* What to do
Beginning with the first line of the data below, extract each line up to and including the one containing "open Sys2Proof Sys2Proof.Machine". Copy them exactly and add nothing.

* Information shown
________________

-- ==== Sys2Proof/Certificates/Slice0/Obligations.lean ====
section
/-! DEFINITION. The statements for the provers. Each is about every state that meets its hypotheses; a conclusion of the form
exec c s = .next t says that the command completes there and what its next state holds. -/

open Sys2Proof Sys2Proof.Machine

/-- A step runs the command at the front of the queue on the state with the queue's rest. -/
def Obligations.StepRunsFrontCommand : Prop :=
  ∀ (i : Instr) (s : State), step { s with pending := i :: s.pending } = exec i s

/-- With no command waiting, one watch cycle passes while the watch domain is powered and out of reset: the reports that wait for the end of the
cycle are delivered (00 R25), the watch counter rises by one, the counters of cycles spent waiting move, and nothing else changes; otherwise the
block idles (the model's choice, log entry 38). -/
def Obligations.EmptyQueueIsOneWatchCycle : Prop :=
  ∀ s : State, s.pending = [] →
    (s.dev.pins.vddao = true → s.dev.pins.resetN = true →
      ∃ d, step s = .next { s with dev := d } ∧ d.dbg = { s.dev.dbg with now := s.dev.dbg.now + 1 } ∧
        d.snap = { s.dev.snap with hold := if s.dev.tack.waits = [] then s.dev.snap.hold else satAdd s.dev.snap.hold 1 } ∧
        d.evt.wait = [] ∧
        (s.dev.evt.wait = [] → d.hly = s.dev.hly ∧ d.evt = s.dev.evt ∧ d.irq = s.dev.irq ∧ d.host = s.dev.host) ∧
        d = { s.dev with dbg := d.dbg, gen := { s.dev.gen with stall := d.gen.stall, stallRem := d.gen.stallRem }, snap := d.snap,
                         gon := { s.dev.gon with ledgerHold := d.gon.ledgerHold }
                         hly := d.hly, evt := d.evt, irq := d.irq, host := d.host }) ∧
    ((s.dev.pins.vddao = false ∨ s.dev.pins.resetN = false) → step s = .next s)

/-- Every command answers a next state, whatever its operands and whatever the device holds: the block reports under an error class and
goes on. No command changes the queue of waiting commands, and a command that `mayWriteMem` does not name leaves every byte of device memory. -/
def Obligations.EveryCommandAnswers : Prop :=
  ∀ (i : Instr) (s : State), ∃ t, exec i s = .next t ∧ t.pending = s.pending ∧ (mayWriteMem i = false → ∀ a, t.mem.get a = s.mem.get a)

/-- Device memory keeps its canonical form: from every state that has it, whatever command waits first, the step's next state has it. -/
def Obligations.MemoryStaysCanonical : Prop :=
  ∀ s t : State, MemCanonical s → step s = .next t → MemCanonical t

/-- At reset device memory has its canonical form and no command waits.
The registers at reset, as the chapters' register tables give them: the rings and the event ring, IRQ_CLASS, the engines that no flag names, the ports' OFF
codes, the epochs and steps that are none, the scrubber's rates, the ballast, the bucket table, and the masks of the MSI-X table (02 R74; 05 R190; 07 R242;
09 R304; 10 R333; 11 R358; 12 R379; 13 R385, R395; 14 R406, R412, R413, R428; 15 R459); no command waits, memory lists nothing, and every general
counter reads 0. -/
def Obligations.ResetState : Prop :=
  (MemCanonical State.reset ∧ State.reset.pending = [] ∧ QueueWellFormed State.reset) ∧
  (let d := State.reset.dev
  let r (o : Nat) := regRead d o
  let w (o : Nat) := regRead d (0x10000 + o)
  State.reset.pending = [] ∧ State.reset.mem = [] ∧
    r 0x1000 = 0 ∧ r 0x1004 = 0x20000000 ∧ (∀ n < 4, r (0x1110 + 0x40 * n) = 0x00040004 ∧ r (0x1120 + 0x40 * n) = 0x00010000) ∧
    r 0x1210 = 0x00040000 ∧ r 0x2000 = 0 ∧ r 0x2004 = 0 ∧ r 0x2008 = 2 ∧ r 0x4000 = 0 ∧ r 0x4004 = 0 ∧
    (∀ n < 8, w (0x400 + 4 * n) = 0x00FF0000) ∧ w 0x704 = 0xFFFF0000 ∧ (∀ p < 16, w (0x908 + 4 * p) = w 0x908) ∧
    w 0xA08 = 0xFFFF ∧ w 0xB08 = 0xFFFFFFFF ∧ w 0xB0C = 0xFFFFFFFF ∧ w 0xB10 = 0xFFFFFFFF ∧ w 0xB14 = 0xFFFFFFFF ∧
    w 0xD1C = 0x80100010 ∧ w 0xD20 = 0 ∧ w 0xD40 = 0x00400064 ∧ w 0xD44 = 0x00400064 ∧ w 0xD48 = 0x001003E8 ∧ w 0xD4C = 0x000803E8 ∧ w 0xD50 = 0x000803E8 ∧
    w 0xD54 = 0x00FF000A ∧ w 0xD58 = 0x00042710 ∧ w 0xD5C = 0x00FF000A ∧ (∀ n < 16, r (0x2000C + 16 * n) = 1) ∧
    (∀ n < 40, w (0x104 + 4 * n) = 0))

/-- The queue drains: as many steps as commands wait run them all, with no fault and no refusal, and the queue is empty then. -/
def Obligations.QueueDrains : Prop :=
  ∀ s : State, ∃ t : State, core.run s.pending.length s = .next t ∧ t.pending = []

/-- RESET_N driven low resets the device, its watch domain included, and loss of VDDAO stops it: every register takes its reset
value (15 R434; 16 R469). Fuses, flash and the host's memory are outside the reset; the record of weight ranges that the watch domain
keeps lives as long as VDDAO (12 R377; log entries 1 and 2 name what the model keeps). Of memory, what a gondola device held is gone
(08 R254): it reads as blank, and every byte below the gondola tier stays.
RESET_N_RELEASE with VDDAO present: a passed self-check drives VID to 0x14 and asserts PWR_EN; a failed one asserts FAULT_N and
the device stays in reset (15 R440). -/
def Obligations.PowerOnResetAndRelease : Prop :=
  (∀ s : State,
    exec .powerOnReset s = .next { s with mem := resetMem s.mem, dev := { Dev.reset s.dev.fuses s.dev.flash with
      wgt := { Wgt.reset with recorded := if s.dev.pins.vddao then s.dev.wgt.recorded else [] }
      host := s.dev.host
      freeCtr := s.dev.freeCtr } } ∧
    exec .vddaoLoss s = .next { s with mem := resetMem s.mem, dev := { Dev.reset s.dev.fuses s.dev.flash with
      pins := { Pins.reset with vddao := false }
      host := s.dev.host
      freeCtr := s.dev.freeCtr } } ∧
    (s.mem.wf = true → ∀ a, (resetMem s.mem).get a = if a < gonBase 0 then s.mem.get a else 0)) ∧
  (∀ s : State, s.dev.pins.resetN = false → s.dev.pins.vddao = true →
    exec (.resetNRelease true) s = .next { s with dev := { s.dev with
      pins := { s.dev.pins with resetN := true, pwrEn := true }
      pwr := { s.dev.pwr with vid := 0x14 } } } ∧
    exec (.resetNRelease false) s = .next { s with dev := { s.dev with pins := { s.dev.pins with faultN := true } } })
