-- ==== Sys2Proof/Laws/State.lean ====
section
/-! SUPPORT. Lemmas about lists changed at one place, and, for each update of one part of the device, what it leaves alone. -/

namespace Sys2Proof.Machine

/-! ## Lists changed at one place -/

/-- Changing one element keeps the length. -/
@[simp] theorem modAt_length {α : Type} (f : α → α) (i : Nat) (l : List α) : (modAt f i l).length = l.length := by
  induction l generalizing i with
  | nil => cases i <;> rfl
  | cons x t ih => cases i with
    | zero => rfl
    | succ i => simp [modAt, ih]

/-- The element at the place is the image of the old one. -/
@[simp] theorem modAt_same {α : Type} (f : α → α) (i : Nat) (l : List α) : (modAt f i l)[i]? = (l[i]?).map f := by
  induction l generalizing i with
  | nil => cases i <;> rfl
  | cons x t ih => cases i with
    | zero => rfl
    | succ i => simp [modAt, ih]

/-- Elements at other places stay. -/
theorem modAt_other {α : Type} (f : α → α) {i j : Nat} (h : j ≠ i) (l : List α) : (modAt f i l)[j]? = l[j]? := by
  induction l generalizing i j with
  | nil => cases i <;> rfl
  | cons x t ih => cases i with
    | zero => cases j with
      | zero => exact absurd rfl h
      | succ j => rfl
    | succ i => cases j with
      | zero => rfl
      | succ j => simpa [modAt] using ih (by omega)

/-! ## modRing -/

@[simp] theorem modRing_hly (n : Nat) (f : Ring → Ring) (d : Dev) : (modRing n f d).hly.rings = modAt f n d.hly.rings := rfl
@[simp] theorem modRing_pins (n : Nat) (f : Ring → Ring) (d : Dev) : (modRing n f d).pins = d.pins := rfl
@[simp] theorem modRing_dbg (n : Nat) (f : Ring → Ring) (d : Dev) : (modRing n f d).dbg = d.dbg := rfl
@[simp] theorem modRing_fuses (n : Nat) (f : Ring → Ring) (d : Dev) : (modRing n f d).fuses = d.fuses := rfl
@[simp] theorem modRing_flash (n : Nat) (f : Ring → Ring) (d : Dev) : (modRing n f d).flash = d.flash := rfl
@[simp] theorem modRing_fw (n : Nat) (f : Ring → Ring) (d : Dev) : (modRing n f d).fw = d.fw := rfl
@[simp] theorem modRing_pwr (n : Nat) (f : Ring → Ring) (d : Dev) : (modRing n f d).pwr = d.pwr := rfl
@[simp] theorem modRing_gpwr (n : Nat) (f : Ring → Ring) (d : Dev) : (modRing n f d).gpwr = d.gpwr := rfl
@[simp] theorem modRing_evt (n : Nat) (f : Ring → Ring) (d : Dev) : (modRing n f d).evt = d.evt := rfl
@[simp] theorem modRing_irq (n : Nat) (f : Ring → Ring) (d : Dev) : (modRing n f d).irq = d.irq := rfl
@[simp] theorem modRing_cxl (n : Nat) (f : Ring → Ring) (d : Dev) : (modRing n f d).cxl = d.cxl := rfl
@[simp] theorem modRing_gen (n : Nat) (f : Ring → Ring) (d : Dev) : (modRing n f d).gen = d.gen := rfl
@[simp] theorem modRing_ecc (n : Nat) (f : Ring → Ring) (d : Dev) : (modRing n f d).ecc = d.ecc := rfl
@[simp] theorem modRing_integ (n : Nat) (f : Ring → Ring) (d : Dev) : (modRing n f d).integ = d.integ := rfl
@[simp] theorem modRing_gon (n : Nat) (f : Ring → Ring) (d : Dev) : (modRing n f d).gon = d.gon := rfl
@[simp] theorem modRing_wgt (n : Nat) (f : Ring → Ring) (d : Dev) : (modRing n f d).wgt = d.wgt := rfl
@[simp] theorem modRing_plan (n : Nat) (f : Ring → Ring) (d : Dev) : (modRing n f d).plan = d.plan := rfl
@[simp] theorem modRing_tth (n : Nat) (f : Ring → Ring) (d : Dev) : (modRing n f d).tth = d.tth := rfl
@[simp] theorem modRing_vrd (n : Nat) (f : Ring → Ring) (d : Dev) : (modRing n f d).vrd = d.vrd := rfl
@[simp] theorem modRing_tack (n : Nat) (f : Ring → Ring) (d : Dev) : (modRing n f d).tack = d.tack := rfl
@[simp] theorem modRing_snap (n : Nat) (f : Ring → Ring) (d : Dev) : (modRing n f d).snap = d.snap := rfl
@[simp] theorem modRing_arrays (n : Nat) (f : Ring → Ring) (d : Dev) : (modRing n f d).arrays = d.arrays := rfl
@[simp] theorem modRing_groups (n : Nat) (f : Ring → Ring) (d : Dev) : (modRing n f d).groups = d.groups := rfl
@[simp] theorem modRing_nflag (n : Nat) (f : Ring → Ring) (d : Dev) : (modRing n f d).nflag = d.nflag := rfl
@[simp] theorem modRing_narrow (n : Nat) (f : Ring → Ring) (d : Dev) : (modRing n f d).narrow = d.narrow := rfl
@[simp] theorem modRing_curv (n : Nat) (f : Ring → Ring) (d : Dev) : (modRing n f d).curv = d.curv := rfl
@[simp] theorem modRing_solv (n : Nat) (f : Ring → Ring) (d : Dev) : (modRing n f d).solv = d.solv := rfl
@[simp] theorem modRing_host (n : Nat) (f : Ring → Ring) (d : Dev) : (modRing n f d).host = d.host := rfl
@[simp] theorem modRing_freeCtr (n : Nat) (f : Ring → Ring) (d : Dev) : (modRing n f d).freeCtr = d.freeCtr := rfl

________________

* Solution for this problem
-- ==== Sys2Proof/Certificates/Slice0/Obligations.lean ====
section
/-! DEFINITION. The statements for the provers. Each is about every state that meets its hypotheses; a conclusion of the form
exec c s = .next t says that the command completes there and what its next state holds. -/

open Sys2Proof Sys2Proof.Machine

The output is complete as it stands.